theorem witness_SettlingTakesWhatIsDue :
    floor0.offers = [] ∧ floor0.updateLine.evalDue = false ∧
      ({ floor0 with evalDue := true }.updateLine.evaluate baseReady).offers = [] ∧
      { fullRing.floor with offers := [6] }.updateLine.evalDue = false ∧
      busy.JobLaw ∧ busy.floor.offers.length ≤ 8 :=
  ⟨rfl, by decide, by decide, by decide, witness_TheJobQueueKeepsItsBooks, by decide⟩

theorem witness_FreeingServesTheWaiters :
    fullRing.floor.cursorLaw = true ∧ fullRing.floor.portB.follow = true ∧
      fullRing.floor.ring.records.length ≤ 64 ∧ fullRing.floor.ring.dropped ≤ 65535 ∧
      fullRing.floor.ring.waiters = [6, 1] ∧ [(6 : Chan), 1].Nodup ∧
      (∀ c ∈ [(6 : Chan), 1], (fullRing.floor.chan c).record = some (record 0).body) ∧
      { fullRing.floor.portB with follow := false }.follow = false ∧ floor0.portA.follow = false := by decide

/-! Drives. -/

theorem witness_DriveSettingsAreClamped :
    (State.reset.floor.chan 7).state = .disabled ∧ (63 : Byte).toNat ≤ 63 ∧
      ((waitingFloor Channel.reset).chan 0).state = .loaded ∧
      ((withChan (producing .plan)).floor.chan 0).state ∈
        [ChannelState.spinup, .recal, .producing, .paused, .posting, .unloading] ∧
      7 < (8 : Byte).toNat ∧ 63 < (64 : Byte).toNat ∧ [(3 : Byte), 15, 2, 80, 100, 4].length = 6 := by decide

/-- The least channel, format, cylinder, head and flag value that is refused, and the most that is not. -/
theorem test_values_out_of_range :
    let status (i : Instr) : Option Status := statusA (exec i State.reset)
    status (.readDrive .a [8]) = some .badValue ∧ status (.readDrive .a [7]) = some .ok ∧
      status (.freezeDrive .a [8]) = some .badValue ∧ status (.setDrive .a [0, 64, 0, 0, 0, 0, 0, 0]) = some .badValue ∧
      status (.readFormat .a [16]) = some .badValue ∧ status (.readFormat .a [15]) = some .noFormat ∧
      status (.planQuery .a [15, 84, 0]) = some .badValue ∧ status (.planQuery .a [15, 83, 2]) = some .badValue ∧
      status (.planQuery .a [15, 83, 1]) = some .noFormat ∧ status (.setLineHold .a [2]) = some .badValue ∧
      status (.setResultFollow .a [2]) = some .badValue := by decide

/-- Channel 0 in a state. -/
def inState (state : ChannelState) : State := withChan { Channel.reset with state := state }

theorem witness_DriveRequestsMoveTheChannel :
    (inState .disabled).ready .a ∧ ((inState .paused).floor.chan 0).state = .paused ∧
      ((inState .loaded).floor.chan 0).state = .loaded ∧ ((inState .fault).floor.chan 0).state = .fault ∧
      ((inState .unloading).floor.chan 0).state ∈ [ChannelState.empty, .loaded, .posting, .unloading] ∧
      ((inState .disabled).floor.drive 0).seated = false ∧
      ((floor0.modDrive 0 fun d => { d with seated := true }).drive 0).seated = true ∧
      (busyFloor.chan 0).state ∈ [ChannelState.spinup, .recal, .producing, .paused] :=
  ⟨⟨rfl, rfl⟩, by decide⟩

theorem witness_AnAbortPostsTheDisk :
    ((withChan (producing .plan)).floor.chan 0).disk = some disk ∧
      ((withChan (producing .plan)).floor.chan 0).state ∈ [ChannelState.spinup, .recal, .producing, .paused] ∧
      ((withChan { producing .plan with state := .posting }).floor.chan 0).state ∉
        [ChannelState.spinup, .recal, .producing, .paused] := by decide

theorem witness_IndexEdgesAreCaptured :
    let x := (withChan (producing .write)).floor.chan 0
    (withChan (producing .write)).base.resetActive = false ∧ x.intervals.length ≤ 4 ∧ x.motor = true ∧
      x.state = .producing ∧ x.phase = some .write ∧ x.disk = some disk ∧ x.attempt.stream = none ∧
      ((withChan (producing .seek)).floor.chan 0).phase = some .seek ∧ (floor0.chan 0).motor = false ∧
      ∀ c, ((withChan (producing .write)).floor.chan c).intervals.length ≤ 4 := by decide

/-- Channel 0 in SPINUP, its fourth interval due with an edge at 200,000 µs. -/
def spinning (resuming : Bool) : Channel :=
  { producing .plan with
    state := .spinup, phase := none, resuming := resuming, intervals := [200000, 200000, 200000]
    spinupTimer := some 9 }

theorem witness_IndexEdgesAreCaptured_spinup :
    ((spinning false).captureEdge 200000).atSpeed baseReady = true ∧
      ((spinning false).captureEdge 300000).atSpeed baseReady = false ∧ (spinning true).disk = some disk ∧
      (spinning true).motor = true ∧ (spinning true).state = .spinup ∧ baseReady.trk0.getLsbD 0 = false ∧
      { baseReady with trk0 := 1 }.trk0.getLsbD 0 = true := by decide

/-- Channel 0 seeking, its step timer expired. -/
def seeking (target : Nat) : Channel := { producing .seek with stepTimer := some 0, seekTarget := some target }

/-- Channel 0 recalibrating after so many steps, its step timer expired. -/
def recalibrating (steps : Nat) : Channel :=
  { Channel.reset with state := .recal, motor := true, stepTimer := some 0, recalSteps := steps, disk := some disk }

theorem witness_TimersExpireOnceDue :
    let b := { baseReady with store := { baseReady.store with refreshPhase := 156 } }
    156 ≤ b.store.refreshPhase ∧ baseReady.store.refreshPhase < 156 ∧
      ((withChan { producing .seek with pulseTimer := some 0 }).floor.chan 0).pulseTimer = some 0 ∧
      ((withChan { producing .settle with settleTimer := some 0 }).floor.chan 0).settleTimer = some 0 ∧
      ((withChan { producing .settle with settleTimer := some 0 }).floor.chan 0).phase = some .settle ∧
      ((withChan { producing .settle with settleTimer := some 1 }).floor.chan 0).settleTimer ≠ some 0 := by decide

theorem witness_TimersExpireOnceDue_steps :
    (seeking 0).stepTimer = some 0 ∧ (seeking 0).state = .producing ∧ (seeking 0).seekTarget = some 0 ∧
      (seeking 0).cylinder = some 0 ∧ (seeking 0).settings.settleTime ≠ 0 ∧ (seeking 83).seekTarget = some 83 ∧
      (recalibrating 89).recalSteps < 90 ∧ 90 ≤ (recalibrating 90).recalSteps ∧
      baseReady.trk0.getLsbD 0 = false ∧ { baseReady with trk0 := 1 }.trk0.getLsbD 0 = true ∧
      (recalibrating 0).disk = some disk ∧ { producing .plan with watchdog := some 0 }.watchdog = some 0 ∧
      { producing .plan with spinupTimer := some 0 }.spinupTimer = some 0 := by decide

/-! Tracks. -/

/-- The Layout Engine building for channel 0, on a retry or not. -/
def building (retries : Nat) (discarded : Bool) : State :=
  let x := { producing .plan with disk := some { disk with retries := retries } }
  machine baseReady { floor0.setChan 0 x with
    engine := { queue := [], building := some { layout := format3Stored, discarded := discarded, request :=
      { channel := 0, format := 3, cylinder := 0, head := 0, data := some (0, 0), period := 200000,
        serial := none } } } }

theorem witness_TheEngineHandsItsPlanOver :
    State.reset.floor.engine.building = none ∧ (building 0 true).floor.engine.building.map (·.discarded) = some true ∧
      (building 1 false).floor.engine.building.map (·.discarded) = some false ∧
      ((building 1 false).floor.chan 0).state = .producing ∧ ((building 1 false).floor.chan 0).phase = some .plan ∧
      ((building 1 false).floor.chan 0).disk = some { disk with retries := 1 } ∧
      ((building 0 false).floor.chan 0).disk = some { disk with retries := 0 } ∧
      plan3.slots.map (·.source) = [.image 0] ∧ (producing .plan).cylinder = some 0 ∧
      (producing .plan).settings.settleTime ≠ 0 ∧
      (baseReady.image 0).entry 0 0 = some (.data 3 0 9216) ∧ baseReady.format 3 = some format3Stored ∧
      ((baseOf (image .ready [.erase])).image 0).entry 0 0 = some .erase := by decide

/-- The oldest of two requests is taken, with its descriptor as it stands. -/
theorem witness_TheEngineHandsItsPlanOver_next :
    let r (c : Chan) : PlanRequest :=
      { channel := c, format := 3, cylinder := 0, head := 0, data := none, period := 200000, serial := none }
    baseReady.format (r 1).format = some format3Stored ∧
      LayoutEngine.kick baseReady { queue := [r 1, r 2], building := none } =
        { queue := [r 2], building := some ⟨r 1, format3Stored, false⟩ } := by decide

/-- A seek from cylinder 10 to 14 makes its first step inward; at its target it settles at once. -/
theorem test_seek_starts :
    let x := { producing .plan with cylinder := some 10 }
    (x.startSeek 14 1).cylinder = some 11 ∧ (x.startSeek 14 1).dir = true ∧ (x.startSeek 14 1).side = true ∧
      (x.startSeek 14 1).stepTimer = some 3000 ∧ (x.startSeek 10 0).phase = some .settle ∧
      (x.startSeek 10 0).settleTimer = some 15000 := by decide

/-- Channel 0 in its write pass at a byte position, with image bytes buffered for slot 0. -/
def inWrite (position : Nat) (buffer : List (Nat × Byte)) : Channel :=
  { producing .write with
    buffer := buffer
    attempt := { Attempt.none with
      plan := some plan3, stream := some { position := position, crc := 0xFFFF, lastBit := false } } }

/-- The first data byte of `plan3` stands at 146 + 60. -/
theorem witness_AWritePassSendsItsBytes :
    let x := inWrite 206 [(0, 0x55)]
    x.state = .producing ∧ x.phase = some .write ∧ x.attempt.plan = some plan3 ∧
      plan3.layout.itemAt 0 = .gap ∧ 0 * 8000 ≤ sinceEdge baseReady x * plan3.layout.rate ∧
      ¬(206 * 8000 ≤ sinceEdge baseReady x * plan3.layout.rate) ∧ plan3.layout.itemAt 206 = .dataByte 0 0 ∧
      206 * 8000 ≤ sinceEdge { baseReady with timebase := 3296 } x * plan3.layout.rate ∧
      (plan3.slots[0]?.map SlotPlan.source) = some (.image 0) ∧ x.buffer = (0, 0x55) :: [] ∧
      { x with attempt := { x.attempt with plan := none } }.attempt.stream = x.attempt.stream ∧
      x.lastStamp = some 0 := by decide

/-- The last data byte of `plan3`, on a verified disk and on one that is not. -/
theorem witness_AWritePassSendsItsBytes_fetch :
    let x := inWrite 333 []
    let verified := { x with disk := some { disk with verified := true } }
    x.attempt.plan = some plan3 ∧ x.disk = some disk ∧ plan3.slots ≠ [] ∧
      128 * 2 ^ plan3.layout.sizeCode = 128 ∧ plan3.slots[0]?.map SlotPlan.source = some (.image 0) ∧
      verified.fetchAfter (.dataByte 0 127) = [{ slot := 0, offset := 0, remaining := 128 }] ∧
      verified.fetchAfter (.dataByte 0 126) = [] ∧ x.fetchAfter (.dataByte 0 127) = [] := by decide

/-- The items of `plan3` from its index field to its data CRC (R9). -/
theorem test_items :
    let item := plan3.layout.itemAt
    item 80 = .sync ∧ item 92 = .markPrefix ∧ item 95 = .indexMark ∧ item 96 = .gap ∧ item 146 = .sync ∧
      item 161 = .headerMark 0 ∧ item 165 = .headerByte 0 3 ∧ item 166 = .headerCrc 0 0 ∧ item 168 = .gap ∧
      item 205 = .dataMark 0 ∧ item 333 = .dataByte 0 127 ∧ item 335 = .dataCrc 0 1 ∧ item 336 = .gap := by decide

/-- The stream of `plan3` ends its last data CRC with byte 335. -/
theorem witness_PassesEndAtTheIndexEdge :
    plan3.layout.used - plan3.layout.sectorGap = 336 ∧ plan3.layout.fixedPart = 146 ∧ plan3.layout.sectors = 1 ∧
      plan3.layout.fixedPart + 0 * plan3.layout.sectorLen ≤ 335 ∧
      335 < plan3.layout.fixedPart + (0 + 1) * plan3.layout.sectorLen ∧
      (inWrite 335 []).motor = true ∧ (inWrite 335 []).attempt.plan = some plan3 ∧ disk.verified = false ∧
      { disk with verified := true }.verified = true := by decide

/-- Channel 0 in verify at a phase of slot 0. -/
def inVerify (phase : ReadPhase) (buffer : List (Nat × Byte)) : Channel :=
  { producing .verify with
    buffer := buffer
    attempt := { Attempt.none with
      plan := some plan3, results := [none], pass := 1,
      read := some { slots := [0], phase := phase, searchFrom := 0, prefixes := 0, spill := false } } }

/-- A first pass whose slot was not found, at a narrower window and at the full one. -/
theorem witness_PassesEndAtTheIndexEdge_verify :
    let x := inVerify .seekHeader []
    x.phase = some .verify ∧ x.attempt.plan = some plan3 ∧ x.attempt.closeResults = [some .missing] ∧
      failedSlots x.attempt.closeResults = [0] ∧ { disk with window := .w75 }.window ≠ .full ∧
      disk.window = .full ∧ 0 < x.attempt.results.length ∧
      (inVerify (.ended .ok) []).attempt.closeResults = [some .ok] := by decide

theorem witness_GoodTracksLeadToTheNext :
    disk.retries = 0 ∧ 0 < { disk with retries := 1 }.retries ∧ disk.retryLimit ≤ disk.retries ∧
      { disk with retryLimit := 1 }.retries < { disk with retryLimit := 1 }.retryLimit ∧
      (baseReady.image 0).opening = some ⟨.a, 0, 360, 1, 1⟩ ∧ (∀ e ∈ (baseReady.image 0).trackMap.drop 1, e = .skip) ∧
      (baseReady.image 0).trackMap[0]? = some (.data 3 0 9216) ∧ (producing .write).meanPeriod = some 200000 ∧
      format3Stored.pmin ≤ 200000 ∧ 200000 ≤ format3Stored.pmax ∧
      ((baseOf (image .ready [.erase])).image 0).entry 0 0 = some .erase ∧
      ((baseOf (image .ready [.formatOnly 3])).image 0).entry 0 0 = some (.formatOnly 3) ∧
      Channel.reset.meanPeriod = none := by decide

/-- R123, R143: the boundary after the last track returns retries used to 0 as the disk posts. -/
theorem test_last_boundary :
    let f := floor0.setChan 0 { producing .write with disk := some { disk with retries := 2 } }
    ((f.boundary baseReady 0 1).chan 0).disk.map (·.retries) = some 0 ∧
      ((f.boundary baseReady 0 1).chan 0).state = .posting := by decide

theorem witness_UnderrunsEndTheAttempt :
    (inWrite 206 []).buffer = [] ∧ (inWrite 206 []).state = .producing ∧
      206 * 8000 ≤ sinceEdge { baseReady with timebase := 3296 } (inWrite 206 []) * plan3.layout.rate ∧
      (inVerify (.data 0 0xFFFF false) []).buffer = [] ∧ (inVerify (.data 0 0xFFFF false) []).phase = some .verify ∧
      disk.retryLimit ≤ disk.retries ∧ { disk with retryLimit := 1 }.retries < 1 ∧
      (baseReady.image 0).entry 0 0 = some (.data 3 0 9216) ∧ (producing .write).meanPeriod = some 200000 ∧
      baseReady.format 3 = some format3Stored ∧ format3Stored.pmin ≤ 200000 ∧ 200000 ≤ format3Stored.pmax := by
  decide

================

## Aim of the exercise
Go through the listing and copy each line with the string "unloading".

## Written answer
        [ChannelState.spinup, .recal, .producing, .paused, .posting, .unloading] ∧
      ((inState .unloading).floor.chan 0).state ∈ [ChannelState.empty, .loaded, .posting, .unloading] ∧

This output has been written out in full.